The change candidate

Trump's best moment came early in the night during a back-and-forth over jobs.

"Hillary, I'd just ask you this: You've been doing this for 30 years. Why are you just thinking about these solutions right now?" Trump said.

Trump encapsulated the central pillar of his campaign: Clinton has contributed to the nation's problems more than she helped resolve them.

With a recent Bloomberg poll showing that 66 percent of voters think the country is on the wrong track, Trump positioned himself as the change candidate.

Republican presidential nominee Donald Trump listens to Democratic presidential nominee Hillary Clinton during the presidential debate at Hofstra University in Hempstead, N.Y., Monday, Sept. 26, 2016. (AP Photo/Patrick Semansky)

Trump also appealed to independents with his rejection of politicians making promises during elections that they never keep. He called Clinton a "typical politician -- all talk, no action. Sounds good, doesn't work."

Clinton's big moment

Clinton's best moment came towards the end of the debate when she defended herself against an attack by Trump saying she didn't have the  stamina to be president.

"Well, as soon as he travels to 112 countries and negotiates a peace deal, a cease-fire, a release of dissidents, an opening of new opportunities in nations around the world or even spends 11 hours testifying in front of a congressional committee, he can talk to me about stamina," Clinton said. 

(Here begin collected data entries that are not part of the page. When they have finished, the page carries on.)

/-! The signature step (R563 to R565). -/

/-- Length of a signer's key and of its signature under an algorithm code (Table 16.6), and the curve slot it loads. -/
def sigLengths (s : State) (alg : Nat) : Option (Nat × Nat × Option Nat) :=
  match alg with
  | 1 => some (65, 64, none)
  | 2 => some (97, 96, none)
  | 3 => some (133, 132, none)
  | 4 => some (32, 64, none)
  | 5 => some (1312, 2420, none)
  | 6 => some (1952, 3309, none)
  | 7 => some (2592, 4627, none)
  | _ =>
    if 0x10 ≤ alg ∧ alg ≤ 0x13 then
      let c := alg - 0x0C
      let b := curveBytes (curveAt s c)
      let l := ceilDiv (curveBits b) 8
      let e := ceilDiv (curveBits b + 1) 8
      some (if curveForm b = 2 then (e, 2 * e, some c) else (1 + 2 * l, 2 * l, some c))
    else none
/-- Is a curve slot loaded? -/
def curveLoaded (s : State) (c : Nat) : Bool := decide (c < 4) || !(tget [] s.pke.curves c).isEmpty
/-- Fields of the signature block of an object. -/
def sigAlg (o : List Byte) : Nat := bits (fieldAt o (kSigOff o + 4) 4) 31 24
def sigKeyLen (o : List Byte) : Nat := bits (fieldAt o (kSigOff o + 4) 4) 15 0
def sigSigLen (o : List Byte) : Nat := bits (fieldAt o (kSigOff o + 8) 4) 15 0
def sigKey (o : List Byte) : List Byte := (o.drop (kSigOff o + 0x10)).take (sigKeyLen o)
def sigDigests (o : List Byte) : Nat := kSigOff o + 0x10 + 16 * ceilDiv (sigKeyLen o) 16
/-- Step 1: the block lies after the entries' data, in the object, with the lengths of its algorithm. -/
def sigBlockOk (s : State) (o : List Byte) : Bool :=
  let a := kSigOff o
  a % 64 == 0 && (kEnts o).all (fun e => decide (e.off + e.len ≤ a)) && decide (keyDirBytes o ≤ a) &&
    decide (sigDigests o + 48 * kCount o + sigSigLen o ≤ o.length) && fieldAt o a 4 == 0x59534731 &&
    match sigLengths s (sigAlg o) with
    | some (k, g, c) => (sigKeyLen o == k && sigSigLen o == g) || (match c with
        | some n => !curveLoaded s n
        | none => false)
    | none => false
/-- Step 2: a loaded-slot algorithm names a loaded slot. -/
def sigCurveOk (s : State) (o : List Byte) : Bool :=
  match sigLengths s (sigAlg o) with
  | some (_, _, some c) => curveLoaded s c
  | _ => true
/-- The signer's identity (R564). -/
def sigIdentity (s : State) (o : List Byte) : List Byte :=
  let rec_ := match sigLengths s (sigAlg o) with
    | some (_, _, some c) => digestBytes (sha384 (curveBytes (curveAt s c)))
    | _ => List.replicate 48 0
  digestBytes (sha384 (leBytes 1 (sigAlg o) ++ rec_ ++ sigKey o))
/-- Step 3: a signer slot holds the algorithm and the identity. -/
def sigSlotOk (s : State) (f : Nat) (o : List Byte) : Bool :=
  (getFn s f).signers.any fun p => p.2 == some (sigAlg o, sigIdentity s o)
/-- Column of Table 16.1 for an algorithm: of a loaded slot, the smallest built-in curve with at least as many bits. -/
def sigCol (s : State) (alg : Nat) : Nat :=
  if alg ≤ 3 then alg - 1
  else if 5 ≤ alg ∧ alg ≤ 7 then alg - 5
  else if 0x10 ≤ alg then
    (let b := curveBits (curveBytes (curveAt s (alg - 0x0C)))
     if b ≤ 256 then 0 else if b ≤ 384 then 1 else 2)
  else 0
/-- Public-key jobs of steps 4 and 5: rows of Table 16.1. -/
def sigOps (s : State) (alg : Nat) : List Nat :=
  if alg = 4 then [3] else if 5 ≤ alg ∧ alg ≤ 7 then [7]
  else if 0x10 ≤ alg ∧ curveForm (curveBytes (curveAt s (alg - 0x0C))) = 2 then [1] else [5, 1]
/-- Step 6: each entry's data hash to its digest. -/
def sigDigestsOk (o : List Byte) : Bool :=
  (List.range (kCount o)).all fun i =>
    let e := kEnt o i
    digestBytes (sha384 ((o.drop e.off).take e.len)) == (o.drop (sigDigests o + 48 * i)).take 48
/-- The signature step fails (R565). -/
def sigReject (s : State) (d : Desc) : State := endLoad (bump s 0xA0200) d stPkeReject 0

/-- Steps 1 to 5 of R87 on a key set, or R317 on a table set. -/
def checkKeys (s : State) (d : Desc) (bs : List TByte) : State :=
  let f := d.fn
  let o := bs.map (·.b)
  if ow o 0 = 0x59544231 then checkTables s d bs
  else
    let st := keyChecks (getParam s f (bits (ow d.bytes 0x14) 3 0)).obj o
    let pol := (regGet s (fnBase f + 0x2000)).toNat
    let required := bit pol 3 || bit pol 4
    if st ≠ 0 then endLoad s d st 0
    else if !kSigned o then (if required then sigReject s d else placeKeys s d bs)
    else if !(sigBlockOk s o && sigCurveOk s o && sigSlotOk s f o) then sigReject s d
    else
      let owner := SecOwner.desc f d.ring d.index
      let ops := sigOps s (sigAlg o)
      let curve := (sigLengths s (sigAlg o)).bind fun x => x.2.2
      let s1 := setPhase s d (.security (ops.length + kCount o) 0)
      let s2 := ops.foldl (fun m op => pkeSubmit m owner op (sigCol s (sigAlg o)) curve) s1
      hashSubmit s2 owner ((kEnts o).map (·.len))
/-- The signature step has run in full. -/
def finishKeys (s : State) (d : Desc) (bad : Nat) (bs : List TByte) : State :=
  let o := bs.map (·.b)
  if bad ≠ 0 then endLoad s d bad 0
  else if !(Config.signerKeyValid o && Config.signatureValid o) then sigReject (bump s 0x90304) d
  else if !sigDigestsOk o then sigReject s d
  else placeKeys s d bs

Lester Holt was steamrolled

While the first debate may not have proven a clear winner between the candidates, the biggest loser was moderator Lester Holt, who struggled to keep the candidates on topic.

Holt allowed the candidates responses to wander and segments to drag out beyond their 15-minute time constraint. 

Holt's apparent absence was noticed on Twitter. 

Weaknesses for both candidates

With the exception of trade and job creation early in the debate, Trump did not show a compelling command of policy. Towards the end he wandered off message on issues that played to Clinton's strength, like birtherism and temperament.

Clinton, on the other hand, was at times wonkish and rehearsed as she rolled through her policies, often sounding like she was reciting a checklist. But the overall sum of her performance was to tout her experience and record against a first-time politician.

Emails were a non-issue

Missing from the debate was Clinton's email scandal. Surprisingly, the issue was only brought up once by Donald Trump.

"Let her release her emails," Trump said when asked if he would release his tax returns. "Why did she delete 33,000 emails?"

Clinton continues her outreach to students

During the first segment, Clinton and Trump were asked how they would create more wealth.

Clinton brought up debt-free college when talking about how she would jump-start our economy.

"I think building the middle class, investing in the middle class, making college debt-free so more young people can get their education, helping people refinance their debt from college at a lower rate, those are the kinds of things that will really boost the economy."